To improve simplicity and connectivity for consumers, CUE will feature several auto

Industry firsts:

  • Proximity Sensing: As the user’s hand approaches the LCD screen, command icons appear. Icons can be customized and arranged by consumers to improve ease of use.
  • Haptic Feedback: Buttons on the fully capacitive faceplate pulse when pressed to acknowledge the driver’s commands and helps keep the driver’s eyes on the road.
  • Multi-Touch Hand Gestures: interactive motions (tap, flick, swipe and spread) popularized by smartphones and tablets allow tasks on the LCD screen, such as scrolling lists, zooming maps and searching favorites to be easily accomplished.
  • 12.3 in. LCD reconfigurable gauge cluster (on select models) offers four selectable displays – Simple, Enhanced, Balanced and Performance – that can mix traditional vehicle data such as a speedometer and fuel gauge with navigation, entertainment and 3D vehicle image.
  • Natural Speech Recognition lets consumers speak logically with fewer specific commands to recall stored media or input navigation destinations. CUE’s text-to-speech feature will also allow consumers to receive text messages by system voice and to send recorded text messages in return.
  • Linux operating system, “open” software platform and ARM 11 3-core processor, each operating at 400 million of instructions (mips) per second. This hardware setup offers 3.5 times more processing power than current infotainment systems, and allow developers to write applications to CUE that be downloaded by consumers.
  • “It’s processing speed and power that make CUE so capable,” said Bly.

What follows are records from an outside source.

-- ==== Sys2Proof/Laws/KeptCommit.lean ====
section
/-!
SUPPORT. What the operations of Machine/Commit.lean keep.
-/
namespace Sys2Proof.Machine
set_option linter.all false
set_option Elab.async false
open Sys2Proof

variable {al : Part → Bool} {s0 s : State}

theorem modCsr_kept (hal : Allow al [.csr]) (h : Kept al s0 s) (f : CsrSt → CsrSt) (hv : ∀ c, (f c).val = c.val)
    (hr : ∀ c, (f c).holdReg = c.holdReg) : Kept al s0 (modCsr s f) :=
  h.csr (hal.mono rfl) (fun k => by rw [hv]; exact k) (fun k => by rw [hr]; exact k)

theorem takeShadow_kept (hal : Allow al [.csr]) (h : Kept al s0 s) (xs : List (RegHit × Word64)) : Kept al s0
    (takeShadow s xs) := by
  unfold takeShadow
  try dsimp only
  repeat' first
    | exact hal.mono rfl
    | with_reducible assumption
    | with_reducible apply setReg_kept (hal.mono rfl)
    | with_reducible apply foldl_kept
    | with_reducible apply foldl_kept_fst
    | with_reducible apply foldl_kept_snd
    | intro _
    | with_reducible apply kept_ite
    | split
    | dsimp only

theorem applySch_kept (hal : Allow al [.csr, .evt, .jrn]) (h : Kept al s0 s) (xs : List (RegHit × Word64)) : Kept al s0
    (applySch s xs).1 := by
  unfold applySch
  repeat' first
    | exact hal.mono rfl | with_reducible assumption | with_reducible apply takeShadow_kept (hal.mono rfl)
    | with_reducible apply forEach_kept
    | with_reducible apply ev_kept (hal.mono rfl) | intro _

theorem applyVnr_kept (hal : Allow al [.csr, .evt, .jrn, .vnr]) (h : Kept al s0 s) (xs : List (RegHit × Word64)) : Kept al
    s0 (applyVnr s xs).1 := by
  unfold applyVnr
  repeat' first
    | exact hal.mono rfl | with_reducible assumption | with_reducible apply takeShadow_kept (hal.mono rfl)
    | with_reducible apply overUpd_kept (hal.mono rfl)
    | with_reducible apply ev_kept (hal.mono rfl) | split | dsimp only

theorem applyRef_kept (hal : Allow al [.csr, .evt, .jrn, .chans]) (h : Kept al s0 s) (c : Fin 16)
    (xs : List (RegHit × Word64)) : Kept al s0 (applyRef s c xs).1 := by
  unfold applyRef
  repeat' first
    | exact hal.mono rfl | with_reducible assumption | with_reducible apply takeShadow_kept (hal.mono rfl)
    | with_reducible apply evd_kept (hal.mono rfl)
    | with_reducible apply refErr_kept (hal.mono rfl) | with_reducible apply modRef_kept (hal.mono rfl) | split | dsimp only

theorem applyRefs_kept (hal : Allow al [.csr, .evt, .jrn, .chans]) (h : Kept al s0 s) (xs : List (RegHit × Word64)) : Kept
    al s0 (applyRefs s xs).1 := by
  unfold applyRefs
  repeat' first
    | exact hal.mono rfl | with_reducible assumption | with_reducible apply applyRef_kept (hal.mono rfl)
    | with_reducible apply foldl_kept_fst | intro _

theorem applyCur_kept (hal : Allow al [.csr, .evt, .jrn]) (h : Kept al s0 s) (xs : List (RegHit × Word64)) : Kept al s0
    (applyCur s xs).1 := by
  unfold applyCur
  repeat' first
    | exact hal.mono rfl | with_reducible assumption | with_reducible apply takeShadow_kept (hal.mono rfl)
    | with_reducible apply ev_kept (hal.mono rfl)
    | with_reducible apply setFld_kept (hal.mono rfl) | split | dsimp only

theorem applyTir_kept (hal : Allow al [.csr, .evt, .jrn, .ports, .adm, .tt, .results, .map, .cure, .tier])
    (h : Kept al s0 s) (xs : List (RegHit × Word64)) : Kept al s0 (applyTir s xs).1 := by
  unfold applyTir
  repeat' first
    | exact hal.mono rfl | with_reducible assumption | with_reducible apply takeShadow_kept (hal.mono rfl)
    | with_reducible apply forEach_kept
    | with_reducible apply nbrUpdate_kept (hal.mono rfl) | with_reducible apply frameLowUpd_kept (hal.mono rfl)
    | with_reducible apply modTier_kept (hal.mono rfl)
    | with_reducible apply ev_kept (hal.mono rfl) | intro _ | split | dsimp only

theorem applyFlt_kept (hal : Allow al [.csr, .evt]) (h : Kept al s0 s) (xs : List (RegHit × Word64)) : Kept al s0
    (applyFlt s xs).1 := by
  unfold applyFlt
  repeat' first
    | exact hal.mono rfl | with_reducible assumption | with_reducible apply forEach_kept
    | with_reducible apply takeShadow_kept (hal.mono rfl) | intro _
    | simp only [keptEvt (hal.mono rfl)]

theorem applyGroup_kept (hal : Allow al [.csr, .evt, .jrn, .ports, .adm, .tt, .results, .map, .vnr, .chans, .cure, .tier])
    (h : Kept al s0 s) (g : Nat) : Kept al s0 (applyGroup s g).1 := by
  unfold applyGroup
  repeat' first
    | rfl | exact hal.mono rfl | with_reducible assumption | with_reducible apply applySch_kept (hal.mono rfl)
    | with_reducible apply applyVnr_kept (hal.mono rfl)
    | with_reducible apply applyRefs_kept (hal.mono rfl) | with_reducible apply applyCur_kept (hal.mono rfl)
    | with_reducible apply applyTir_kept (hal.mono rfl)
    | with_reducible apply applyFlt_kept (hal.mono rfl) | with_reducible apply takeShadow_kept (hal.mono rfl)
    | with_reducible apply modCsr_kept (hal.mono rfl) | intro _
    | split

theorem commitApply_kept
    (hal : Allow al [.csr, .evt, .jrn, .ports, .adm, .tt, .results, .map, .vnr, .chans, .cure, .tier]) (h : Kept al s0 s)
    (m : BitVec 16) : Kept al s0 (commitApply s m) := by
  unfold commitApply
  repeat' first
    | exact hal.mono rfl | with_reducible assumption | with_reducible apply applyGroup_kept (hal.mono rfl)
    | with_reducible apply setReg_kept (hal.mono rfl)
    | with_reducible apply evd_kept (hal.mono rfl) | with_reducible apply cntInc_kept (hal.mono rfl)
    | with_reducible apply foldl_kept_fst | intro _

theorem commitRefuse_kept (hal : Allow al [.csr, .evt, .jrn]) (h : Kept al s0 s) (reason : Nat) (m : BitVec 16) : Kept al
    s0 (commitRefuse s reason m) := by
  unfold commitRefuse
  try dsimp only
  repeat' first
    | exact hal.mono rfl
    | with_reducible assumption
    | with_reducible apply evd_kept (hal.mono rfl)
    | with_reducible apply cntInc_kept (hal.mono rfl)
    | intro _
    | with_reducible apply kept_ite
    | split
    | dsimp only

theorem commitNow_kept (hal : Allow al [.csr, .evt, .jrn, .ports, .adm, .tt, .results, .map, .vnr, .chans, .cure, .tier])
    (h : Kept al s0 s) (m : BitVec 16) : Kept al s0 (commitNow s m) := by
  unfold commitNow
  repeat' first
    | exact hal.mono rfl | with_reducible assumption | with_reducible apply commitRefuse_kept (hal.mono rfl)
    | with_reducible apply commitApply_kept (hal.mono rfl)
    | with_reducible apply kept_ite

theorem commitSchedule_kept
    (hal : Allow al [.csr, .evt, .jrn, .ports, .adm, .tt, .results, .map, .vnr, .chans, .cure, .tier]) (h : Kept al s0 s)
    (m : BitVec 16) : Kept al s0 (commitSchedule s m) := by
  unfold commitSchedule
  repeat' first
    | rfl | exact hal.mono rfl | with_reducible assumption | with_reducible apply commitRefuse_kept (hal.mono rfl)
    | with_reducible apply commitApply_kept (hal.mono rfl)
    | with_reducible apply modCsr_kept (hal.mono rfl) | intro _ | with_reducible apply kept_ite

theorem commitCancel_kept (hal : Allow al [.csr, .evt, .jrn]) (h : Kept al s0 s) (m : BitVec 16) : Kept al s0
    (commitCancel s m) := by
  unfold commitCancel
  repeat' first
    | rfl | exact hal.mono rfl | with_reducible assumption | with_reducible apply modCsr_kept (hal.mono rfl)
    | with_reducible apply commitRefuse_kept (hal.mono rfl) | intro _
    | with_reducible apply kept_ite

theorem commitDue_kept (hal : Allow al [.csr, .evt, .jrn, .ports, .adm, .tt, .results, .map, .vnr, .chans, .cure, .tier])
    (h : Kept al s0 s) : Kept al s0 (commitDue s) := by
  unfold commitDue
  repeat' first
    | rfl | exact hal.mono rfl | with_reducible assumption | with_reducible apply commitApply_kept (hal.mono rfl)
    | with_reducible apply modCsr_kept (hal.mono rfl) | intro _
    | split

theorem modBeat_kept (hal : Allow al [.beat]) (h : Kept al s0 s) (f : BeatSt → BeatSt) : Kept al s0 (modBeat s f) :=
    (keptBeat (s := s) (hal.mono rfl)).2 h

theorem genAll_kept (hal : Allow al [.chans]) (h : Kept al s0 s) : Kept al s0 (genAll s) := by
  unfold genAll
  try dsimp only
  repeat' first
    | exact hal.mono rfl
    | with_reducible assumption
    | with_reducible apply forEach_kept
    | with_reducible apply modRef_kept (hal.mono rfl)
    | intro _
    | with_reducible apply kept_ite
    | split
    | dsimp only

/-- Every piece of work that may be due keeps what is kept. -/
theorem firstDue_kept (hal : Allow al [.csr, .evt, .jrn, .ports, .adm, .tt, .results, .map, .vnr, .chans, .cure, .tier])
    {f : State → State} (e : firstDue s = some f) (h : Kept al s0 s) : Kept al s0 (f s) := by
  have pick : ∀ (xs : List (Option Nat × (State → State))) (b : Option (Nat × (State → State))),
      (∀ x ∈ xs, ∀ s, Kept al s0 s → Kept al s0 (x.2 s)) → (∀ y, b = some y → ∀ s, Kept al s0 s → Kept al s0 (y.2 s)) →
      ∀ y, xs.foldl (fun (best : Option (Nat × (State → State))) x =>
        match x.1, best with
        | some b, some y => if b < y.1 then some (b, x.2) else best
        | some b, none => some (b, x.2)
        | none, _ => best) b = some y → ∀ s, Kept al s0 s → Kept al s0 (y.2 s) := by
    intro xs
    induction xs with
    | nil => intro b _ hb y hy; exact hb y hy
    | cons x xs ih =>
      intro b hx hb
      refine ih _ (fun y hy => hx y (List.mem_cons_of_mem _ hy)) ?_
      have h0 := hx x (List.mem_cons_self ..)
      intro y hy
      dsimp only at hy
      split at hy
      · split at hy
        · cases hy; exact h0
        · exact hb y hy
      · cases hy; exact h0
      · exact hb y hy
  unfold firstDue at e
  simp only [Option.map_eq_some_iff] at e
  obtain ⟨y, hy, rfl⟩ := e
  refine pick _ none ?_ (fun _ hn => by cases hn) y hy s h
  intro x hx
  rcases List.mem_cons.1 hx with rfl | hx
  · exact fun s k => commitDue_kept (hal.mono rfl) k
  · simp only [List.mem_flatMap, List.mem_cons, List.not_mem_nil, or_false] at hx
    obtain ⟨e, -, rfl | rfl⟩ := hx
    · exact fun s k => jigLate_kept (hal.mono rfl) k e
    · exact fun s k => jigUnpin_kept (hal.mono rfl) k e

theorem deadlines_kept (hal : Allow al [.csr, .evt, .jrn, .ports, .adm, .tt, .results, .map, .vnr, .chans, .cure, .tier])
    (h : Kept al s0 s) : Kept al s0 (deadlines s) := by
  unfold deadlines
  repeat' first
    | exact hal.mono rfl | with_reducible assumption | with_reducible apply forEach_kept
    | refine firstDue_kept (hal.mono rfl) (by with_reducible assumption) ?_
    | intro _ | split

theorem windowsEnd_kept (hal : Allow al [.evt, .chans]) (h : Kept al s0 s) : Kept al s0 (windowsEnd s) := by
  unfold windowsEnd
  repeat' first
    | exact hal.mono rfl | with_reducible assumption | with_reducible apply forEach_kept
    | with_reducible apply faultWindowEnd_kept (hal.mono rfl)
    | with_reducible apply ceWindowEnd_kept (hal.mono rfl) | intro _

theorem freerunEnter_kept (hal : Allow al [.beat, .csr, .evt, .jrn, .chans]) (h : Kept al s0 s) : Kept al s0
    (freerunEnter s) := by
  unfold freerunEnter
  repeat' first
    | exact hal.mono rfl | with_reducible assumption | with_reducible apply genAll_kept (hal.mono rfl)
    | with_reducible apply ev_kept (hal.mono rfl)
    | with_reducible apply modBeat_kept (hal.mono rfl)

theorem freerunLeave_kept (hal : Allow al [.beat, .csr, .evt, .jrn]) (h : Kept al s0 s) : Kept al s0 (freerunLeave s) := by
  unfold freerunLeave
  repeat' first
    | exact hal.mono rfl | with_reducible assumption | with_reducible apply ev_kept (hal.mono rfl)
    | with_reducible apply modBeat_kept (hal.mono rfl)
    | with_reducible apply kept_ite

theorem syncMark_kept (hal : Allow al [.beat]) (h : Kept al s0 s) : Kept al s0 (syncMark s) := by
  unfold syncMark
  try dsimp only
  repeat' first
    | exact hal.mono rfl
    | with_reducible assumption
    | with_reducible apply modBeat_kept (hal.mono rfl)
    | intro _
    | with_reducible apply kept_ite
    | split
    | dsimp only

theorem slotsSkip_kept (hal : Allow al [.chans]) (h : Kept al s0 s) : Kept al s0 (slotsSkip s) := by
  unfold slotsSkip
  try dsimp only
  repeat' first
    | exact hal.mono rfl
    | with_reducible assumption
    | with_reducible apply forEach_kept
    | with_reducible apply modRef_kept (hal.mono rfl)
    | intro _
    | with_reducible apply kept_ite
    | split
    | dsimp only

theorem beatSync_kept
    (hal : Allow al [.beat, .csr, .evt, .jrn, .ports, .adm, .tt, .results, .map, .vnr, .chans, .cure, .tier])
    (h : Kept al s0 s) (v : Word64) : Kept al s0 (beatSync s v) := by
  unfold beatSync
  try dsimp only
  repeat' first
    | exact hal.mono rfl
    | with_reducible assumption
    | with_reducible apply modBeat_kept (hal.mono rfl)
    | with_reducible apply slotsSkip_kept (hal.mono rfl)
    | with_reducible apply genAll_kept (hal.mono rfl)
    | with_reducible apply syncMark_kept (hal.mono rfl)
    | with_reducible apply ev_kept (hal.mono rfl)
    | with_reducible apply freerunEnter_kept (hal.mono rfl)
    | with_reducible apply cntInc_kept (hal.mono rfl)
    | with_reducible apply evd_kept (hal.mono rfl)
    | with_reducible apply deadlines_kept (hal.mono rfl)
    | with_reducible apply windowsEnd_kept (hal.mono rfl)
    | with_reducible apply freerunLeave_kept (hal.mono rfl)
    | intro _
    | with_reducible apply kept_ite
    | split
    | dsimp only

theorem beatFreerun_kept (hal : Allow al [.beat, .csr, .evt, .jrn, .chans]) (h : Kept al s0 s) : Kept al s0
    (beatFreerun s) := by
  unfold beatFreerun
  try dsimp only
  repeat' first
    | exact hal.mono rfl
    | with_reducible assumption
    | with_reducible apply freerunEnter_kept (hal.mono rfl)
    | with_reducible apply slotsSkip_kept (hal.mono rfl)
    | with_reducible apply modBeat_kept (hal.mono rfl)
    | intro _
    | with_reducible apply kept_ite
    | split
    | dsimp only

theorem snapshot_kept (hal : Allow al [.csr]) (h : Kept al s0 s) : Kept al s0 (snapshot s) := by
  unfold snapshot
  extract_lets hold s1 s2
  have hh : smWf 0 hold = true := smWf_foldl 0 _ (fun m e hm => smWf_smSet 0 _ _ hm) _ rfl
  clear_value hold
  have h1 : Kept al s0 s1 := h.csr (hal.mono rfl) (fun k => k) fun _ => hh
  clear_value s1
  exact cntInc_kept (hal.mono rfl) (setReg_kept (hal.mono rfl) (setFld_kept (hal.mono rfl) h1 ..) ..) _

theorem cntClear_kept (hal : Allow al [.csr]) (h : Kept al s0 s) : Kept al s0 (cntClear s) :=
  h.csr (hal.mono rfl) (smWf_filter 0 _) fun k => k

end Sys2Proof.Machine
end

Connectivity, Control, Convenience

CUE development began in 2008 when Cadillac designers rode with 32 consumers for six months to study driver habits. Engineers and designers then used the data to develop CUE.

CUE’s LCD screen features the driver’s five most frequently used functions stored along the top of the screen. Along the bottom of the screen, users can select up to 60 favorites from music to points of interest, addresses, maps for weather or directions, phone numbers or system commands, such as “tag song.”

Favorites can also be re-ordered and named to be easily recallable.

The steering wheel contains a five-way controller on the right side to navigate the cluster display, a volume control and buttons to cycle through favorites, while the five-way controller on the left side manages cruise con­trol functions, voice recognition, phone hang-up and heated steering wheel.

CUE’s customization and control features are further enhanced through OnStar’s suite of safety, security and connectivity services , such as Turn-by-Turn navigation, Automatic Crash Notification, hands-free calling and the OnStar RemoteLink mobile application.

Key OnStar features are available through CUE’s LCD screen, gauge cluster and steering wheel controls.